Погоня за миражом
Шрифт:
Спасаясь от внутреннего жара, он приоткрыл фрамугу. Остро потянуло холодком, ветер зашевелил волосы, дышать стало легче. Понемногу отпускала боль. Глядя на поток машин, медленно ползущих по узкой улице, Пашкевич думал о Шевчуке. Он уже знал, что у Риты случился второй инсульт и ее отвезли в больницу, может, именно поэтому Володя больше не вызывал в нем ни злобы, ни раздражения. Несчастный, в сущности, человек. «Может, пусть пока поработает? —подумал Пашкевич, чувствуя, как окунается в дрему. — Выгнать его я всегда успею. Жизнь поубавит в нем фанаберии, мечты о замке с рыцарской башней
Слова расплывались, путались, за окном темнело, молчал телефон. Пашкевич вдруг почувствовал такое лютое одиночество, что ему захотелось заплакать. Но слез не было, только странная слабость и сонливость. Захотелось домой.
В машине он почувствовал себя совсем плохо. Мутилось сознание, перед светофором чуть не врезался в затормозивший впереди панелевоз. Бросил машину у подъезда, попросил охранника загнать на стоянку. Пошатываясь, словно пьяный, добрел до лифта, поднялся на свою площадку. Позвонил, чтобы не доставать ключи, и, как подкошенный, рухнул на коврик у двери.
Очнулся уже у себя в кабинете, на диване.
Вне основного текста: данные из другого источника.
/-! ### putChan -/

@[simp] theorem putChan_dram (c : Nat) (x : Chan) (s : State) : (putChan c x s).dram = { s.dram with chans := Table.putD s.dram.chans c x {} } := rfl
@[simp] theorem putChan_pw (c : Nat) (x : Chan) (s : State) : (putChan c x s).pw = s.pw := rfl
@[simp] theorem putChan_evr (c : Nat) (x : Chan) (s : State) : (putChan c x s).evr = s.evr := rfl
@[simp] theorem putChan_pst (c : Nat) (x : Chan) (s : State) : (putChan c x s).pst = s.pst := rfl
@[simp] theorem putChan_pmc (c : Nat) (x : Chan) (s : State) : (putChan c x s).pmc = s.pmc := rfl
@[simp] theorem putChan_trb (c : Nat) (x : Chan) (s : State) : (putChan c x s).trb = s.trb := rfl
@[simp] theorem putChan_mb (c : Nat) (x : Chan) (s : State) : (putChan c x s).mb = s.mb := rfl
@[simp] theorem putChan_sched (c : Nat) (x : Chan) (s : State) : (putChan c x s).sched = s.sched := rfl
@[simp] theorem putChan_tr (c : Nat) (x : Chan) (s : State) : (putChan c x s).tr = s.tr := rfl
@[simp] theorem putChan_dr (c : Nat) (x : Chan) (s : State) : (putChan c x s).dr = s.dr := rfl
@[simp] theorem putChan_prot (c : Nat) (x : Chan) (s : State) : (putChan c x s).prot = s.prot := rfl
@[simp] theorem putChan_per (c : Nat) (x : Chan) (s : State) : (putChan c x s).per = s.per := rfl
@[simp] theorem putChan_ck (c : Nat) (x : Chan) (s : State) : (putChan c x s).ck = s.ck := rfl
@[simp] theorem putChan_cache (c : Nat) (x : Chan) (s : State) : (putChan c x s).cache = s.cache := rfl
@[simp] theorem putChan_coh (c : Nat) (x : Chan) (s : State) : (putChan c x s).coh = s.coh := rfl
@[simp] theorem putChan_sgl (c : Nat) (x : Chan) (s : State) : (putChan c x s).sgl = s.sgl := rfl
@[simp] theorem putChan_fab (c : Nat) (x : Chan) (s : State) : (putChan c x s).fab = s.fab := rfl
@[simp] theorem putChan_portA (c : Nat) (x : Chan) (s : State) : (putChan c x s).portA = s.portA := rfl
@[simp] theorem putChan_portB (c : Nat) (x : Chan) (s : State) : (putChan c x s).portB = s.portB := rfl
@[simp] theorem putChan_cxlA (c : Nat) (x : Chan) (s : State) : (putChan c x s).cxlA = s.cxlA := rfl
@[simp] theorem putChan_cxlB (c : Nat) (x : Chan) (s : State) : (putChan c x s).cxlB = s.cxlB := rfl
@[simp] theorem putChan_sec (c : Nat) (x : Chan) (s : State) : (putChan c x s).sec = s.sec := rfl
@[simp] theorem putChan_thm (c : Nat) (x : Chan) (s : State) : (putChan c x s).thm = s.thm := rfl
@[simp] theorem putChan_mtr (c : Nat) (x : Chan) (s : State) : (putChan c x s).mtr = s.mtr := rfl
@[simp] theorem putChan_now (c : Nat) (x : Chan) (s : State) : (putChan c x s).now = s.now := rfl
@[simp] theorem putChan_freeCtr (c : Nat) (x : Chan) (s : State) : (putChan c x s).freeCtr = s.freeCtr := rfl
@[simp] theorem putChan_outs (c : Nat) (x : Chan) (s : State) : (putChan c x s).outs = s.outs := rfl
@[simp] theorem putChan_pending (c : Nat) (x : Chan) (s : State) : (putChan c x s).pending = s.pending := rfl

/-! ### putBank -/

@[simp] theorem putBank_dram (k : Nat) (b : Bank) (s : State) : (putBank k b s).dram = { s.dram with banks := Table.putD s.dram.banks k b {} } := rfl
@[simp] theorem putBank_pw (k : Nat) (b : Bank) (s : State) : (putBank k b s).pw = s.pw := rfl
@[simp] theorem putBank_evr (k : Nat) (b : Bank) (s : State) : (putBank k b s).evr = s.evr := rfl
@[simp] theorem putBank_pst (k : Nat) (b : Bank) (s : State) : (putBank k b s).pst = s.pst := rfl
@[simp] theorem putBank_pmc (k : Nat) (b : Bank) (s : State) : (putBank k b s).pmc = s.pmc := rfl
@[simp] theorem putBank_trb (k : Nat) (b : Bank) (s : State) : (putBank k b s).trb = s.trb := rfl
@[simp] theorem putBank_mb (k : Nat) (b : Bank) (s : State) : (putBank k b s).mb = s.mb := rfl
@[simp] theorem putBank_sched (k : Nat) (b : Bank) (s : State) : (putBank k b s).sched = s.sched := rfl
@[simp] theorem putBank_tr (k : Nat) (b : Bank) (s : State) : (putBank k b s).tr = s.tr := rfl
@[simp] theorem putBank_dr (k : Nat) (b : Bank) (s : State) : (putBank k b s).dr = s.dr := rfl
@[simp] theorem putBank_prot (k : Nat) (b : Bank) (s : State) : (putBank k b s).prot = s.prot := rfl
@[simp] theorem putBank_per (k : Nat) (b : Bank) (s : State) : (putBank k b s).per = s.per := rfl
@[simp] theorem putBank_ck (k : Nat) (b : Bank) (s : State) : (putBank k b s).ck = s.ck := rfl
@[simp] theorem putBank_cache (k : Nat) (b : Bank) (s : State) : (putBank k b s).cache = s.cache := rfl
@[simp] theorem putBank_coh (k : Nat) (b : Bank) (s : State) : (putBank k b s).coh = s.coh := rfl
@[simp] theorem putBank_sgl (k : Nat) (b : Bank) (s : State) : (putBank k b s).sgl = s.sgl := rfl
@[simp] theorem putBank_fab (k : Nat) (b : Bank) (s : State) : (putBank k b s).fab = s.fab := rfl
@[simp] theorem putBank_portA (k : Nat) (b : Bank) (s : State) : (putBank k b s).portA = s.portA := rfl
@[simp] theorem putBank_portB (k : Nat) (b : Bank) (s : State) : (putBank k b s).portB = s.portB := rfl
@[simp] theorem putBank_cxlA (k : Nat) (b : Bank) (s : State) : (putBank k b s).cxlA = s.cxlA := rfl
@[simp] theorem putBank_cxlB (k : Nat) (b : Bank) (s : State) : (putBank k b s).cxlB = s.cxlB := rfl
@[simp] theorem putBank_sec (k : Nat) (b : Bank) (s : State) : (putBank k b s).sec = s.sec := rfl
@[simp] theorem putBank_thm (k : Nat) (b : Bank) (s : State) : (putBank k b s).thm = s.thm := rfl
@[simp] theorem putBank_mtr (k : Nat) (b : Bank) (s : State) : (putBank k b s).mtr = s.mtr := rfl
@[simp] theorem putBank_now (k : Nat) (b : Bank) (s : State) : (putBank k b s).now = s.now := rfl
@[simp] theorem putBank_freeCtr (k : Nat) (b : Bank) (s : State) : (putBank k b s).freeCtr = s.freeCtr := rfl
@[simp] theorem putBank_outs (k : Nat) (b : Bank) (s : State) : (putBank k b s).outs = s.outs := rfl
@[simp] theorem putBank_pending (k : Nat) (b : Bank) (s : State) : (putBank k b s).pending = s.pending := rfl

/-! ### setMaint -/

@[simp] theorem setMaint_cache (snd : Sender) (m : Maint) (s : State) : (setMaint snd m s).cache = { s.cache with maint := setNth s.cache.maint snd.ix m } := rfl
@[simp] theorem setMaint_pw (snd : Sender) (m : Maint) (s : State) : (setMaint snd m s).pw = s.pw := rfl
@[simp] theorem setMaint_evr (snd : Sender) (m : Maint) (s : State) : (setMaint snd m s).evr = s.evr := rfl
@[simp] theorem setMaint_pst (snd : Sender) (m : Maint) (s : State) : (setMaint snd m s).pst = s.pst := rfl
@[simp] theorem setMaint_pmc (snd : Sender) (m : Maint) (s : State) : (setMaint snd m s).pmc = s.pmc := rfl
@[simp] theorem setMaint_trb (snd : Sender) (m : Maint) (s : State) : (setMaint snd m s).trb = s.trb := rfl
@[simp] theorem setMaint_mb (snd : Sender) (m : Maint) (s : State) : (setMaint snd m s).mb = s.mb := rfl
@[simp] theorem setMaint_sched (snd : Sender) (m : Maint) (s : State) : (setMaint snd m s).sched = s.sched := rfl
@[simp] theorem setMaint_tr (snd : Sender) (m : Maint) (s : State) : (setMaint snd m s).tr = s.tr := rfl
@[simp] theorem setMaint_dr (snd : Sender) (m : Maint) (s : State) : (setMaint snd m s).dr = s.dr := rfl
@[simp] theorem setMaint_prot (snd : Sender) (m : Maint) (s : State) : (setMaint snd m s).prot = s.prot := rfl
@[simp] theorem setMaint_per (snd : Sender) (m : Maint) (s : State) : (setMaint snd m s).per = s.per := rfl
@[simp] theorem setMaint_ck (snd : Sender) (m : Maint) (s : State) : (setMaint snd m s).ck = s.ck := rfl
@[simp] theorem setMaint_dram (snd : Sender) (m : Maint) (s : State) : (setMaint snd m s).dram = s.dram := rfl
@[simp] theorem setMaint_coh (snd : Sender) (m : Maint) (s : State) : (setMaint snd m s).coh = s.coh := rfl
@[simp] theorem setMaint_sgl (snd : Sender) (m : Maint) (s : State) : (setMaint snd m s).sgl = s.sgl := rfl
@[simp] theorem setMaint_fab (snd : Sender) (m : Maint) (s : State) : (setMaint snd m s).fab = s.fab := rfl
@[simp] theorem setMaint_portA (snd : Sender) (m : Maint) (s : State) : (setMaint snd m s).portA = s.portA := rfl
@[simp] theorem setMaint_portB (snd : Sender) (m : Maint) (s : State) : (setMaint snd m s).portB = s.portB := rfl
@[simp] theorem setMaint_cxlA (snd : Sender) (m : Maint) (s : State) : (setMaint snd m s).cxlA = s.cxlA := rfl
@[simp] theorem setMaint_cxlB (snd : Sender) (m : Maint) (s : State) : (setMaint snd m s).cxlB = s.cxlB := rfl
@[simp] theorem setMaint_sec (snd : Sender) (m : Maint) (s : State) : (setMaint snd m s).sec = s.sec := rfl
@[simp] theorem setMaint_thm (snd : Sender) (m : Maint) (s : State) : (setMaint snd m s).thm = s.thm := rfl
@[simp] theorem setMaint_mtr (snd : Sender) (m : Maint) (s : State) : (setMaint snd m s).mtr = s.mtr := rfl
@[simp] theorem setMaint_now (snd : Sender) (m : Maint) (s : State) : (setMaint snd m s).now = s.now := rfl
@[simp] theorem setMaint_freeCtr (snd : Sender) (m : Maint) (s : State) : (setMaint snd m s).freeCtr = s.freeCtr := rfl
@[simp] theorem setMaint_outs (snd : Sender) (m : Maint) (s : State) : (setMaint snd m s).outs = s.outs := rfl
@[simp] theorem setMaint_pending (snd : Sender) (m : Maint) (s : State) : (setMaint snd m s).pending = s.pending := rfl

end Sys2Proof.Machine
end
Свежее накрахмаленное белье приятно холодило тело. Мягкий рассеянный свет торшера не слепил. Прямо над собой Пашкевич увидел бледное встревоженное лицо Ларисы.
— Слава Богу, — сказала она. — Я уже хотела вызвать «скорую». Что с тобой?
— Понятия не имею, — неуверенно пробормотал он. — Какая-то дурацкая слабость, тело словно ватное. Во вторник на даче кровь из носу хлынула, еле остановили, мутило последние дни. Сегодня знобит, понос, как будто чем-то отравился.
— А что, вполне мог и отравиться. Ты хоть раз за последнюю неделю пообедал по-человечески? Даже на час боишься свой проклятый кабинет оставить.
— А что делать, если мои помощнички за месяц, пока меня не было, все завалили. Вон батарею прорвало, тысячи книг погибли.
— Андрюша, милый, о чем ты говоришь?! У тебя на левой руке страшный кровоподтек и на бедре. Ты сорок минут без сознания пролежал, я чуть с ума не сошла от страха, что тебе эти книги?! Где ты так разбился?
— Не знаю, — он потрогал левую руку и почувствовал боль. — Наверное, когда на площадке грохнулся. Сроду со мной такого не бывало. Ерунда какая-то.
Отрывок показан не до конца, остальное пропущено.